## WHAT NEEDS TO BE DONE
Your answer should consist only of the lines below from the one with "What exists only" through the one with "true (R74). -/", copied exactly.

## RECORD EXTRACTS
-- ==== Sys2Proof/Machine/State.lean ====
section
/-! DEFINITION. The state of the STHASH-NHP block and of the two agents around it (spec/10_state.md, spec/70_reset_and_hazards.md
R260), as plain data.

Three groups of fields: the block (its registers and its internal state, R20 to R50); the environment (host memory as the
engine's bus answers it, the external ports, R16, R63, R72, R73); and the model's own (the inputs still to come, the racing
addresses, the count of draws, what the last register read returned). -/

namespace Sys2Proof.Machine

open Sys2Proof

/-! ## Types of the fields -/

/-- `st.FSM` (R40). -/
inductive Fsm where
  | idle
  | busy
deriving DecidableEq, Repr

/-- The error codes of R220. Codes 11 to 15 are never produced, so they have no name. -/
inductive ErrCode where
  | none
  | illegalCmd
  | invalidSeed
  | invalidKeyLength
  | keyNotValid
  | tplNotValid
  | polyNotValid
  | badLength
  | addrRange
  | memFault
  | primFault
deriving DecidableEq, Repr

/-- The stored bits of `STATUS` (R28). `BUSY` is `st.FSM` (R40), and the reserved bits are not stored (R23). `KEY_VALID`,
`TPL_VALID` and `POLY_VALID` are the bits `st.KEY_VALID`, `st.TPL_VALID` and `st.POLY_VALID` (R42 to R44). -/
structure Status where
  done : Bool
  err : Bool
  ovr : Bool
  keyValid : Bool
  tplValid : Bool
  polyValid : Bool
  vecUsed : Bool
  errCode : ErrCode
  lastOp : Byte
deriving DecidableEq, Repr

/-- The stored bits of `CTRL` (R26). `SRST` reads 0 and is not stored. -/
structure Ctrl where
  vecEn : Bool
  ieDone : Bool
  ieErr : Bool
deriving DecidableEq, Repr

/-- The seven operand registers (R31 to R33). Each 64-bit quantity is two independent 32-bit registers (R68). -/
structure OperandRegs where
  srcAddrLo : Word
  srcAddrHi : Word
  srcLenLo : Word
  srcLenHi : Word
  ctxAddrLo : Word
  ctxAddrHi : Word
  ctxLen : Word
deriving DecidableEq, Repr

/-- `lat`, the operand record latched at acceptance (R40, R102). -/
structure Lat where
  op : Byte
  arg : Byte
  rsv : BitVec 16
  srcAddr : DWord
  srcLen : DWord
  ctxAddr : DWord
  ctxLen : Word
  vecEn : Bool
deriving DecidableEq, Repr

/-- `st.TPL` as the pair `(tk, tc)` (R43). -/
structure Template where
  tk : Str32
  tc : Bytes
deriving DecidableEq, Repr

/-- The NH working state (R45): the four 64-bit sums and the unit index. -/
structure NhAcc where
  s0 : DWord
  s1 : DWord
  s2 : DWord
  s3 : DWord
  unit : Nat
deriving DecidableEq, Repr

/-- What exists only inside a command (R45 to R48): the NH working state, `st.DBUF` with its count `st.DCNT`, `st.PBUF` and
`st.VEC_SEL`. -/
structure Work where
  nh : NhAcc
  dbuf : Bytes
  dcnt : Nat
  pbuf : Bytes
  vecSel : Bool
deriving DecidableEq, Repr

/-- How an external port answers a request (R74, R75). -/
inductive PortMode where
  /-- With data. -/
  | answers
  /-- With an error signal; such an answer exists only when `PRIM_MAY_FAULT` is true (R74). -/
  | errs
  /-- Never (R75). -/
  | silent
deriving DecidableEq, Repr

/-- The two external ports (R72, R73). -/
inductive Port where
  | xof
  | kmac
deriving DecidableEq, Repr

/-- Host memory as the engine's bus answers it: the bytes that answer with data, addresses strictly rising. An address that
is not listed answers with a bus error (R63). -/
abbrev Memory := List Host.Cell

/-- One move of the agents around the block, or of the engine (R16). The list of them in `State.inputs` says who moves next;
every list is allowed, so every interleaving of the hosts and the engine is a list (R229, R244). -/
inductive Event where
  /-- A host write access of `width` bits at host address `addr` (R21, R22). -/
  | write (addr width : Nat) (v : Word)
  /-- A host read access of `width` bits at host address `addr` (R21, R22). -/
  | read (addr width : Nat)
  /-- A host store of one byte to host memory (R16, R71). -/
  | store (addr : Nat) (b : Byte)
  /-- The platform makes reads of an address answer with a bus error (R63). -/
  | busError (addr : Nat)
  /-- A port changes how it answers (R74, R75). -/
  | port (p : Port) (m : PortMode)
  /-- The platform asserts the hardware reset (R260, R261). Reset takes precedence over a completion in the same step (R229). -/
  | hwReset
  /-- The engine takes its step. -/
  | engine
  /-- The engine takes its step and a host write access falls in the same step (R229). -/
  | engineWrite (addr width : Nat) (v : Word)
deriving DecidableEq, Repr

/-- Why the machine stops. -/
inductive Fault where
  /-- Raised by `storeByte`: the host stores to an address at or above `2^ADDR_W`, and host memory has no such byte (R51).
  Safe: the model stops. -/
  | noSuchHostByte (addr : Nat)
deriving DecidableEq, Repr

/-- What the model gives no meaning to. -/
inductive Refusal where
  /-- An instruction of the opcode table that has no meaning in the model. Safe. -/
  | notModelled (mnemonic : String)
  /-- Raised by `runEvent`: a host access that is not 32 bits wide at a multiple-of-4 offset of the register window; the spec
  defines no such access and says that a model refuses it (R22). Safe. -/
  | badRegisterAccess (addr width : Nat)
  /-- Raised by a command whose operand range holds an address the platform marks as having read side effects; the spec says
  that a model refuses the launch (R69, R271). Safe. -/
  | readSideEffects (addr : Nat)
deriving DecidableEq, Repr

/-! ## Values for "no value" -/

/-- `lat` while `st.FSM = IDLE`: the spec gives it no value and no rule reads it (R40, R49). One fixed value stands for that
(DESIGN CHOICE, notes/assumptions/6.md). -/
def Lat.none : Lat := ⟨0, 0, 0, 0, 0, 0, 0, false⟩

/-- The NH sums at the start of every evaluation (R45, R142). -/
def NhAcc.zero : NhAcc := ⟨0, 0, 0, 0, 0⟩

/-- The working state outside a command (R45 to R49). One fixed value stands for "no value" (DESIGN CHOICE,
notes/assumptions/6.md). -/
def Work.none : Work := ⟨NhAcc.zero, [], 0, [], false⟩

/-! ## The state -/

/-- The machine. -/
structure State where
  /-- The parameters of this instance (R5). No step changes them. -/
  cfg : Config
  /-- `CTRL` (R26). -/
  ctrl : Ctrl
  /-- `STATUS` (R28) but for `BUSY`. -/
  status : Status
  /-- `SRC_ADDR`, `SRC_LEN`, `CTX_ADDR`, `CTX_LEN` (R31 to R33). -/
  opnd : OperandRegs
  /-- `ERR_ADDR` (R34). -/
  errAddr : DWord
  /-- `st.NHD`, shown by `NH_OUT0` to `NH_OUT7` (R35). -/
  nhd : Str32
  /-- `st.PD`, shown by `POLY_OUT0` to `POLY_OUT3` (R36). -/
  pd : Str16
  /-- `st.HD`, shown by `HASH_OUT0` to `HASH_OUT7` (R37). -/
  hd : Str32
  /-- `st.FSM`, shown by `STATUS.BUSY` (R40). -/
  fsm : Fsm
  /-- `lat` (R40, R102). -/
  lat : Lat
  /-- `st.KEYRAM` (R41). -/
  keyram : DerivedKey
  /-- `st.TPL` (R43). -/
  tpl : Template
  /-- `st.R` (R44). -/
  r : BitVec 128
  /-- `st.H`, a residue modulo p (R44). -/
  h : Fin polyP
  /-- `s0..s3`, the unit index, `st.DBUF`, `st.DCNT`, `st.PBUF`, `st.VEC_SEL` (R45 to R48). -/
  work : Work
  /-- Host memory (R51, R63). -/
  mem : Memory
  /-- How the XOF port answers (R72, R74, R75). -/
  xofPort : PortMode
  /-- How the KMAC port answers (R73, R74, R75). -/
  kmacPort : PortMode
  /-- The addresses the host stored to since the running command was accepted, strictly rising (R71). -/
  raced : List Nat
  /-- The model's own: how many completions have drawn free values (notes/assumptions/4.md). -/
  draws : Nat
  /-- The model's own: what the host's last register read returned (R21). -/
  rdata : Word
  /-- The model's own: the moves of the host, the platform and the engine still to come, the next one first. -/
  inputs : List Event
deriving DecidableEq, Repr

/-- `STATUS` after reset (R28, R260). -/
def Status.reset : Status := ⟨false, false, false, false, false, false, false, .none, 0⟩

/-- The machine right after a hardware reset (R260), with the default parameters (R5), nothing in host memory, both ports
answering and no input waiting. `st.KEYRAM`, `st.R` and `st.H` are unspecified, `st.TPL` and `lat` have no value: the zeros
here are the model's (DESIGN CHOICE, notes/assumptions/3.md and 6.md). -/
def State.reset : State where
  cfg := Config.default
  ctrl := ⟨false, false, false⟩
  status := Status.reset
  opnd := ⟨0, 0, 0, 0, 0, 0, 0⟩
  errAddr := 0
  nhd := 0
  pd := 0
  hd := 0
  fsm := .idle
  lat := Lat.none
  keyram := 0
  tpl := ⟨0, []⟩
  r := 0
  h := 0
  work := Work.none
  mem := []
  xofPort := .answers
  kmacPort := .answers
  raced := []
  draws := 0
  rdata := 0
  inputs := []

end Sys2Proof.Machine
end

## RESPONSE TO THIS EXERCISE
/-- What exists only inside a command (R45 to R48): the NH working state, `st.DBUF` with its count `st.DCNT`, `st.PBUF` and
`st.VEC_SEL`. -/
structure Work where
  nh : NhAcc
  dbuf : Bytes
  dcnt : Nat
  pbuf : Bytes
  vecSel : Bool
deriving DecidableEq, Repr

/-- How an external port answers a request (R74, R75). -/
inductive PortMode where
  /-- With data. -/
  | answers
  /-- With an error signal; such an answer exists only when `PRIM_MAY_FAULT` is true (R74). -/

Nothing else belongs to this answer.